[DATA PROVIDED Boundary: Start]

-- ==== Sys2Proof/Laws/Step.lean ====
section
/-! SUPPORT. What the fetch and a step can do, said once. -/

namespace Sys2Proof.Machine

/-- The length rule in integers: the five top bits are 29, 30 or 31 (spec/20_memory.md R43). -/
theorem isWide_iff (h : Half) : isWide h = true ↔ 29 ≤ h.toNat / 2048 := by
  have hx := h.isLt
  have top : (h.extractLsb' 11 5).toNat = h.toNat / 2048 := by
    rw [BitVec.extractLsb'_toNat, Nat.shiftRight_eq_div_pow]
    omega
  have eq_iff : ∀ k : BitVec 5, (h.extractLsb' 11 5 == k) = true ↔ h.toNat / 2048 = k.toNat :=
    fun k => by rw [beq_iff_eq, ← BitVec.toNat_inj, top]
  have e29 := eq_iff 0b11101#5
  have e30 := eq_iff 0b11110#5
  have e31 := eq_iff 0b11111#5
  unfold isWide
  rw [Bool.or_eq_true, Bool.or_eq_true, e29, e30, e31]
  show (h.toNat / 2048 = 29 ∨ h.toNat / 2048 = 30) ∨ h.toNat / 2048 = 31 ↔ _
  omega

/-- What the A32 fetch answers. -/
theorem fetchA32_ok (s : State) (raw : RawInstr) :
    fetchA32 s = .ok raw ↔ s.aligned = true ∧ ∃ w, raw = .word w ∧ s.mem.read32 s.pc.toNat = some w := by
  unfold fetchA32
  cases s.aligned
  · simp
  · cases s.mem.read32 s.pc.toNat <;> simp [eq_comm]

/-- What the T32 fetch answers. -/
theorem fetchT32_ok (s : State) (raw : RawInstr) :
    fetchT32 s = .ok raw ↔ s.aligned = true ∧ s.itstate = 0#8
      ∧ ∃ hw1, s.mem.read16 s.pc.toNat = some hw1
        ∧ ((isWide hw1 = false ∧ raw = .half hw1)
          ∨ (isWide hw1 = true ∧ ∃ hw2, s.mem.read16 (s.pc.toNat + 2) = some hw2
            ∧ raw = .word (hw1 ++ hw2))) := by
  unfold fetchT32
  cases s.aligned
  · simp
  · by_cases hit : s.itstate = 0#8
    · cases s.mem.read16 s.pc.toNat with
      | none => simp [hit]
      | some hw1 =>
        cases hw : isWide hw1
        · simpa [hit, hw] using eq_comm
        · cases s.mem.read16 (s.pc.toNat + 2) <;> simp [hit, hw, eq_comm (b := raw)]
    · simp [hit]

/-- Alignment as the statements speak of it. -/
theorem not_misaligned_iff (s : State) : ¬ misaligned s ↔ s.aligned = true := by
  unfold misaligned
  cases h : s.iset
  · simp [aligned_a32 s h]
  · simp [aligned_t32 s h]

/-- What the fetch refuses, and when (spec/20_memory.md R42 to R44). -/
theorem fetch_error (s : State) (r : Refusal) : fetch s = .error r ↔
    (r = .fetchMisaligned ∧ misaligned s)
      ∨ (r = .inITBlock ∧ ¬ misaligned s ∧ s.iset = .t32 ∧ s.itstate ≠ 0#8)
      ∨ (r = .fetchUnmapped ∧ ¬ misaligned s ∧ (s.iset = .t32 → s.itstate = 0#8)
        ∧ unmappedAtPc s) := by
  have hm : misaligned s ↔ s.aligned = false := by rw [← not_iff_not, not_misaligned_iff]; simp
  rw [not_misaligned_iff, hm]
  unfold fetch unmappedAtPc
  cases h : s.iset with
  | a32 =>
    show fetchA32 s = _ ↔ _
    unfold fetchA32
    cases s.aligned
    · simp [eq_comm (b := r)]
    · cases s.mem.read32 s.pc.toNat <;> simp [eq_comm (b := r)]
  | t32 =>
    show fetchT32 s = _ ↔ _
    unfold fetchT32
    cases s.aligned
    · simp [eq_comm (b := r)]
    · by_cases hit : s.itstate = 0#8
      · cases s.mem.read16 s.pc.toNat with
        | none => simp [hit, eq_comm (b := r)]
        | some hw1 =>
          have hwide := isWide_iff hw1
          cases hw : isWide hw1 with
          | false =>
            rw [hw] at hwide
            simp only [Bool.false_eq_true, false_iff, Nat.not_le] at hwide
            simp [hit, hw]
            intro _ h29
            omega
          | true =>
            rw [hw] at hwide
            simp only [true_iff] at hwide
            cases s.mem.read16 (s.pc.toNat + 2) <;> simp [hit, hw, hwide, eq_comm (b := r)]
      · simp [hit, eq_comm (b := r)]

/-- What the decoder refuses, and when, by fields (spec/30_encoding.md R66). -/
theorem decode_error (iset : ISet) (raw : RawInstr) (e : DecodeError) : decode iset raw = .error e ↔
    (e = .notInScope ∧ ¬ uxtbPattern iset raw)
      ∨ (e = .unpredictableSBZ ∧ uxtbPattern iset raw ∧ sbzSet iset raw)
      ∨ (e = .unpredictableR15 ∧ uxtbPattern iset raw ∧ ¬ sbzSet iset raw
        ∧ r15Fields iset raw) := by
  rcases iset with _ | _ <;> rcases raw with h | w
  · simp [decode, uxtbPattern, eq_comm (b := e)]
  · show decodeA1 w = _ ↔ _
    simp only [uxtbPattern, ← matchesA1_iff, sbzSet, r15Fields]
    rw [← namesR15_fields]
    unfold decodeA1
    cases hm : matchesA1 w with
    | false => simp [eq_comm (b := e)]
    | true =>
      have hsbz := strictA1_iff w hm
      obtain ⟨c, hc⟩ := condOfField_isSome _ ((matchesA1_iff w).mp hm).1
      cases hs : strictA1 w with
      | false =>
        rw [hs] at hsbz
        simp only [Bool.false_eq_true, false_iff] at hsbz
        simp [hsbz, eq_comm (b := e)]
      | true =>
        rw [hs] at hsbz
        simp only [true_iff] at hsbz
        cases h15 : namesR15 (regOfField (w.extractLsb' 12 4)) (regOfField (w.extractLsb' 0 4)) <;>
          simp [hsbz, h15, hc, eq_comm (b := e)]
  · show decodeT1 h = _ ↔ _
    simp only [uxtbPattern, ← matchesT1_iff, sbzSet, r15Fields]
    unfold decodeT1
    cases matchesT1 h <;> simp [eq_comm (b := e)]
  · show decodeT2 w = _ ↔ _
    simp only [uxtbPattern, ← matchesT2_iff, sbzSet, r15Fields]
    rw [← namesR15_fields]
    unfold decodeT2
    cases hm : matchesT2 w with
    | false => simp [eq_comm (b := e)]
    | true =>
      have hsbz := strictT2_iff w hm
      cases hs : strictT2 w with
      | false =>
        rw [hs] at hsbz
        simp only [Bool.false_eq_true, false_iff] at hsbz
        simp [hsbz, eq_comm (b := e)]
      | true =>
        rw [hs] at hsbz
        simp only [true_iff] at hsbz
        cases h15 : namesR15 (regOfField (w.extractLsb' 8 4)) (regOfField (w.extractLsb' 0 4)) <;>
          simp [hsbz, h15, eq_comm (b := e)]

/-- What is true of an instruction the decoder answers: it has the length of its bits, and none of the
grounds of a refusal holds of them. -/
theorem decode_ok_facts (iset : ISet) (raw : RawInstr) (i : Instr) (h : decode iset raw = .ok i) :
    i.len = raw.len ∧ uxtbPattern iset raw ∧ ¬ sbzSet iset raw ∧ ¬ r15Fields iset raw := by
  have none : ∀ e, ¬ decode iset raw = .error e := fun e he => by rw [h] at he; cases he
  have hp : uxtbPattern iset raw := by
    by_contra hc; exact none _ ((decode_error iset raw _).mpr (.inl ⟨rfl, hc⟩))
  have hs : ¬ sbzSet iset raw := fun hc =>
    none _ ((decode_error iset raw _).mpr (.inr (.inl ⟨rfl, hp, hc⟩)))
  refine ⟨?_, hp, hs, fun hc => none _ ((decode_error iset raw _).mpr (.inr (.inr ⟨rfl, hp, hs, hc⟩)))⟩
  rcases iset with _ | _ <;> rcases raw with x | x
  · exact hp.elim
  · obtain ⟨-, -, -, c, -, rfl⟩ := (decodeA1_ok x i).mp h; rfl
  · obtain ⟨-, rfl⟩ := (decodeT1_ok x i).mp h; rfl
  · obtain ⟨-, -, -, rfl⟩ := (decodeT2_ok x i).mp h; rfl

/-- A step goes on or is refused: there is no fault. -/
theorem step_cases (s : State) : (∃ t, step s = .next t) ∨ ∃ r, step s = .refused r := by
  cases h : step s with
  | next t => exact .inl ⟨t, rfl⟩
  | fault f => nomatch f
  | refused r => exact .inr ⟨r, rfl⟩

/-- A step gives a next state exactly when an instruction is fetched and decoded and its execution
gives that state. -/
theorem step_next (s t : State) : step s = .next t ↔ ∃ i, fetchDecode s = .ok i ∧ exec i s = .next t := by
  unfold step
  cases fetchDecode s <;> simp

/-- A step is refused by the fetch, the decoder or the execution. -/
theorem step_refused (s : State) (r : Refusal) :
    step s = .refused r ↔ fetchDecode s = .error r ∨ ∃ i, fetchDecode s = .ok i ∧ exec i s = .refused r := by
  unfold step
  cases fetchDecode s <;> simp

/-- Fetch and decode, put together. -/
theorem fetchDecode_ok (s : State) (i : Instr) :
    fetchDecode s = .ok i ↔ ∃ raw, fetch s = .ok raw ∧ decode s.iset raw = .ok i := by
  unfold fetchDecode
  cases fetch s with
  | error r => simp
  | ok raw => cases h : decode s.iset raw <;> simp [h]

/-- A next state of a step is `uxtbNext` of the runnable instruction at pc. -/
theorem step_next_uxtb (s t : State) (h : step s = .next t) :
    ∃ i, fetchDecode s = .ok i ∧ Runnable i s ∧ t = uxtbNext i s := by
  obtain ⟨i, hd, he⟩ := (step_next s t).mp h
  exact ⟨i, hd, exec_next i s t he⟩

/-- The fetch depends on pc, iset, itstate and the mapped bytes alone. -/
theorem fetch_congr (s t : State) (hpc : s.pc = t.pc) (hi : s.iset = t.iset)
    (hit : s.itstate = t.itstate) (hm : ∀ a, s.mem.read a = t.mem.read a) : fetch s = fetch t := by
  have ha : s.aligned = t.aligned := by unfold State.aligned; rw [hpc, hi]
  unfold fetch fetchA32 fetchT32
  rw [ha, hpc, hi, hit, read16_congr _ _ hm, read16_congr _ _ hm, read32_congr _ _ hm]

/-- So does fetching and decoding. -/
theorem fetchDecode_congr (s t : State) (hpc : s.pc = t.pc) (hi : s.iset = t.iset)
    (hit : s.itstate = t.itstate) (hm : ∀ a, s.mem.read a = t.mem.read a) :
    fetchDecode s = fetchDecode t := by
  simp only [fetchDecode, fetch_congr s t hpc hi hit hm, hi]

end Sys2Proof.Machine
end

[DATA PROVIDED Boundary: End]

All the lines that hold the word "decoder" must appear in the answer, copied from the records.

ANSWER AREA:
/-- What the decoder refuses, and when, by fields (spec/30_encoding.md R66). -/
/-- What is true of an instruction the decoder answers: it has the length of its bits, and none of the
/-- A step is refused by the fetch, the decoder or the execution. -/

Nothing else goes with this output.